Belajar dari kasus yang telah terjadi, ruang kritik publik tidak seharusnya diposisikan sebagai ancaman terhadap peradilan, melainkan sebagai bagian integral dari proses pencarian keadilan itu sendiri. Kritik yang disampaikan secara masuk akal dan berdasarkan argumen sebenarnya dapat membantu perkembangan hukum dan meningkatkan kualitas putusan pengadilan. Sebaliknya, jika hukum digunakan untuk membatasi atau menekan kritik terhadap pengadilan, maka yang terancam bukan hanya kebebasan berbicara, tetapi juga kualitas dan kepercayaan masyarakat terhadap keadilan itu sendiri.

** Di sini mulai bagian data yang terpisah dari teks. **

-- ==== Sys2Proof/Machine/Step.lean ====
section
/-! DEFINITION. One step of the machine: the next turn of the host, and the engine's step for it. -/

namespace Sys2Proof.Machine

/-- One step. Parameters that break 00_scope.md R10 are refused (92_eei_decisions.md D32). With no host turn
left the engine is idle and holds all state (60_exceptions.md R181). -/
def step (s : State) : Host.Outcome State Fault Refusal :=
  if s.params.Legal then
    match s.inputs with
    | [] => .next s
    | turn :: rest => hostTurn turn { s with inputs := rest }
  else .refused .illegalParameters

/-- `s` with the command of bits `w` offered in the very next turn and no response in its way (log 2). -/
def State.withFetchWord (s : State) (nbits w : Nat) : State :=
  { s with rsp := none, inputs := offer (w % 2 ^ nbits) :: s.inputs }

end Sys2Proof.Machine
end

Dalam perspektif yang lebih substantif, kewibawaan lembaga peradilan tidak dibangun melalui ancaman sanksi pidana, melainkan melalui integritas aparat penegak hukum, transparansi proses peradilan, serta konsistensi dalam menghasilkan putusan yang adil dan dapat dipertanggungjawabkan.

Oleh karena itu, apabila konsep contempt of court tidak dirumuskan dengan batasan yang jelas, terukur, dan ketat, maka potensi risikonya dapat melampaui manfaat yang diharapkan. Alih-alih menjadi instrumen untuk menjaga martabat peradilan, aturan tersebut justru berisiko berfungsi sebagai alat pembatas bahkan pembungkam kritik publik.

Maka dari itu Penulis memberikan pandangan dan perspektif baru yang perlu dikaji oleh pemerintah maupun seluruh lapisan masyarakat sebagai bentuk solusi terhadap dinamika permasalahan contempt of court di Indonesia, yaitu dengan membentuk regulasi khusus mengenai contempt of court yang memuat definisi operasional yang jelas, klasifikasi perbuatan serta batasan yang tegas antara kritik yang sah dan penghinaan terhadap pengadilan guna meminimalisir terjadinya multitafsir serta membentuk kepastian hukum.

Proses legislasi juga perlu melibatkan berbagai pemangku kepentingan agar regulasi yang dihasilkan tidak hanya melindungi institusi, tetapi juga menjaga keseimbangan dengan prinsip demokrasi. Dengan pendekatan ini, contempt of court dapat difungsikan secara tepat sebagai instrumen menjaga integritas peradilan, tanpa mengorbankan ruang kritik publik dalam sistem hukum yang demokratis.